-- ==== Sys2Proof/Tests/Slice0.lean ====
section
/-!
SUPPORT. Tests: ill-formed terms that the decode check refuses, words written out from the field maps of chapter 03, steps on small states, and for
every clause of every statement for the provers a state and operands that meet its hypotheses together. Expected values are worked out by hand
from the rules that each test names.
-/
set_option Elab.async false

namespace Sys2Proof.Tests
open Sys2Proof Sys2Proof.Machine

/-! Encoding (03). -/

/-- Fields that are zero but for the slot of an instruction that sets none (03 R78). -/
def fld : Fields := { noFields with slot := 7 }

/-- 03 R94, check by check: a format the opcode does not take, a reserved SUB, slot 6, a combination of one guard, hints where none are taken, a reserved MOD bit, no slot
where one is needed, an odd pair, a special register as a destination. -/
theorem smoke_format : (Instr.iadd { fld with fmt := .f128 }).wellFormed = false := by decide +kernel
theorem smoke_sub : (Instr.iadd { fld with sub := 4 }).wellFormed = false := by decide +kernel
theorem smoke_slot : (Instr.iadd { fld with slot := 6 }).wellFormed = false := by decide +kernel
theorem smoke_guard : (Instr.iadd { fld with fmt := .f96, gcomb := true }).wellFormed = false := by decide +kernel
theorem smoke_hint : (Instr.iadd { fld with fmt := .f96, evict := 1 }).wellFormed = false := by decide +kernel
theorem smoke_modifier : (Instr.iadd { fld with fmt := .f96, mod := 2 }).wellFormed = false := by decide +kernel
theorem smoke_needs_slot : (Instr.ld { fld with fmt := .f128i, sub := 2 }).wellFormed = false := by decide +kernel
theorem smoke_odd_pair : (Instr.iadd { fld with sub := 2, d := .v 1 }).wellFormed = false := by decide +kernel
theorem smoke_special_destination : (Instr.iadd { fld with d := .sp .laneId }).wellFormed = false := by decide +kernel
theorem smoke_same_outputs : (Instr.addc { fld with fmt := .f128, d := .v 4, e := .v 4 }).wellFormed = false := by decide +kernel
theorem smoke_good : (Instr.iadd { fld with fmt := .f96, mod := 1, d := .v 1, a := .s 3, b := .v 639 }).wellFormed = true := by decide +kernel

/-! Words that the spec prints with their fields. -/

/-- 03, the examples after R106: NOP with two guards, one of them negated and scalar. -/
theorem decode_nop_guards : decode [0x02, 0xC8, 0xA5, 0xC6, 0x01, 0x00, 0x0B, 0x30, 0, 0, 0, 0, 0, 0, 0, 0] =
    .ok (.nop { fld with fmt := .f128, stall := 2, wait := 0x12, g0 := some ⟨false, 7, 3, false⟩, g1 := some ⟨true, 0, 2, true⟩, gcomb := true }, 16) := by decide +kernel
/-- 04, the loop: ICMP.LT.I32 v3.2, v4, s7 and BRA of -8 units under v3.2. -/
theorem decode_icmp : decode [0xC1, 0xD0, 0x01, 0x00, 0x00, 0x00, 0x03, 0x10, 0x70, 0xA8, 0x04, 0x00] =
    .ok (.icmp { fld with fmt := .f96, stall := 4, d := .v 3, a := .v 4, b := .s 7, mod := 0x12 }, 12) := by decide +kernel
theorem decode_bra : decode [0x05, 0xC0, 0x81, 0x86, 0x00, 0x00, 0x00, 0x00, 0x80, 0xFF, 0xFF, 0xFF] =
    .ok (.bra { fld with fmt := .f96i, g0 := some ⟨false, 2, 3, false⟩, imm := 0x0FFFFFF8 }, 12) := by decide +kernel
/-- 05: FFMA.F32.RUP v10, v1, v2, v3. -/
theorem decode_ffma : decode [0x4E, 0xD1, 0x01, 0, 0, 0, 0, 0, 0x0A, 0x04, 0x20, 0xC0, 0x00, 0x00, 0x28, 0x00] =
    .ok (.ffma { fld with fmt := .f128, stall := 4, d := .v 10, a := .v 1, b := .v 2, c := .v 3, mod := 0xA }, 16) := by decide +kernel
/-- 09: RED.MIN of s24 + ZERO with v6, under v1.1 and not v6.31. -/
theorem decode_red : decode [0x8E, 0xC6, 0x81, 0x42, 0x20, 0x00, 0x99, 0x1F, 0x00, 0x60, 0x0A, 0xAC, 0x01, 0x00, 0x00, 0x00] =
    .ok (.red { fld with fmt := .f128, stall := 1, g0 := some ⟨false, 1, 1, false⟩, g1 := some ⟨true, 31, 6, false⟩, sub := 2, a := .s 24, b := .sp .zero, c := .v 6 }, 16) := by decide +kernel
/-- 10 R247 and 11: GLDE and GOPEN. -/
theorem decode_glde : decode [0xD2, 0x82, 0x00, 0x00, 0x00, 0x00, 0x00, 0x00, 0x0A, 0x10, 0x2A, 0x80, 0x01, 0x03, 0x00, 0x00] =
    .ok (.glde { fld with fmt := .f128, slot := 2, d := .v 10, a := .s 4, b := .v 2, c := .v 6, e := .v 3 }, 16) := by decide +kernel
theorem decode_gopen : decode [0xE2, 0xC6, 0x01, 0, 0, 0, 0, 0, 0xC0, 0x02, 0x4A, 0x28, 0x00, 0x00, 0x20, 0x00] =
    .ok (.gopen { fld with fmt := .f128, stall := 1, d := .sp .zero, a := .s 0, b := .s 4, mod := 8 }, 16) := by decide +kernel
/-- 12: MMA and TLD. -/
theorem decode_mma : decode [0x42, 0x03, 0x01, 0, 0, 0, 0, 0, 0x00, 0x28, 0xBA, 0x28, 0xA3, 0x00, 0x48, 0x00] =
    .ok (.mma { fld with fmt := .f128, slot := 4, a := .s 10, b := .s 11, c := .s 12, mod := 0x12 }, 16) := by decide +kernel
theorem decode_tld : decode [0x06, 0xC3, 0x80, 0x02, 0x10, 0, 0, 0, 0x8A, 0x22, 0x4A, 0x29, 0xA3, 0xC0, 0x2A, 0x00] =
    .ok (.tld { fld with fmt := .f128, slot := 3, g0 := some ⟨false, 0, 1, false⟩, sub := 1, d := .s 10, a := .s 8, b := .s 20, c := .s 12, e := .sp .zero, mod := 0xA }, 16) := by decide +kernel
/-- 13: a plane update. -/
theorem decode_plupd : decode [0x1E, 0xC7, 0x81, 0x02, 0, 0, 0, 0, 0x00, 0x10, 0x9A, 0x00, 0x02, 0x00, 0x00, 0x00] =
    .ok (.plupd { fld with fmt := .f128, stall := 1, g0 := some ⟨false, 0, 1, false⟩, a := .s 4, b := .v 9, c := .v 8 }, 16) := by decide +kernel
/-- 14: RCALL. -/
theorem decode_rcall : decode [0x9E, 0xC3, 0x01, 0, 0, 0, 0, 0, 0x28, 0x28, 0xBA, 0x28, 0x05, 0x8C, 0x4A, 0x04] =
    .ok (.rcall { fld with fmt := .f128, d := .v 40, a := .s 10, b := .s 11, c := .v 20, e := .s 12, mod := 0x112 }, 16) := by decide +kernel
/-- 15 R340: CSRR s40, TRAPINFO, TRET and TRET.SKIP. -/
theorem decode_csrr : decode [0xC1, 0xD3, 0x01, 0x00, 0x00, 0x00, 0xA8, 0x02, 0x00, 0x40, 0x40, 0x00] =
    .ok (.csrr { fld with fmt := .f96, stall := 4, d := .s 40, mod := 0x101 }, 12) := by decide +kernel
theorem decode_tret : decode [0xC8, 0xC3, 0x01, 0, 0, 0, 0, 0] = .ok (.tret fld, 8) := by decide +kernel
theorem decode_tret_skip : decode [0xC8, 0xC3, 0x01, 0, 0x10, 0, 0, 0] = .ok (.tret { fld with sub := 1 }, 8) := by decide +kernel
/-- LD.16.SX v20, [s4 + v2 + 0x40], slot 1, from R87 and R173: SUB 0x09, IMM at 125:94. -/
theorem decode_ld : decode (leBytes 16 (2 + 0x90 * 2 ^ 2 + 1 * 2 ^ 14 + 0x09 * 2 ^ 36 + 20 * 2 ^ 64 + 644 * 2 ^ 74 + 2 * 2 ^ 84 + 0x40 * 2 ^ 94)) =
    .ok (.ld { fld with fmt := .f128i, slot := 1, sub := 9, d := .v 20, a := .s 4, b := .v 2, imm := 0x40 }, 16) := by decide +kernel
/-- 03 R98: opcode 0xFF is never an instruction. -/
theorem decode_ff : decode [0xFC, 0xC3, 0x01, 0, 0, 0, 0, 0] = .error .opcode := by decide +kernel

/-! Small states. -/

/-- Lanes are below 32, so that a fact about the lanes of a set is a fact about 32 of them. -/
theorem lanes {g : Lanes} {p : Nat → Prop} (h : ∀ l < 32, g.getLsbD l = true → p l) : ∀ l, g.getLsbD l = true → p l :=
  fun l hl => h l (BitVec.lt_of_getLsbD hl) hl

/-- The state that an instruction leads to. -/
def run (i : Instr) (s : State) : State :=
  match exec i s with
  | .next t => t
  | .fault _ => s
  | .refused _ => s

════════════════

WORK ITEM ▸
Copy the stretch of the records above that runs from the line with "at 125:94. -/" through the line with "leads to. -/". Both end lines belong in the copy, and nothing else does.

YOUR RESPONSE ▸
/-- LD.16.SX v20, [s4 + v2 + 0x40], slot 1, from R87 and R173: SUB 0x09, IMM at 125:94. -/
theorem decode_ld : decode (leBytes 16 (2 + 0x90 * 2 ^ 2 + 1 * 2 ^ 14 + 0x09 * 2 ^ 36 + 20 * 2 ^ 64 + 644 * 2 ^ 74 + 2 * 2 ^ 84 + 0x40 * 2 ^ 94)) =
    .ok (.ld { fld with fmt := .f128i, slot := 1, sub := 9, d := .v 20, a := .s 4, b := .v 2, imm := 0x40 }, 16) := by decide +kernel
/-- 03 R98: opcode 0xFF is never an instruction. -/
theorem decode_ff : decode [0xFC, 0xC3, 0x01, 0, 0, 0, 0, 0] = .error .opcode := by decide +kernel

/-! Small states. -/

/-- Lanes are below 32, so that a fact about the lanes of a set is a fact about 32 of them. -/
theorem lanes {g : Lanes} {p : Nat → Prop} (h : ∀ l < 32, g.getLsbD l = true → p l) : ∀ l, g.getLsbD l = true → p l :=
  fun l hl => h l (BitVec.lt_of_getLsbD hl) hl

/-- The state that an instruction leads to. -/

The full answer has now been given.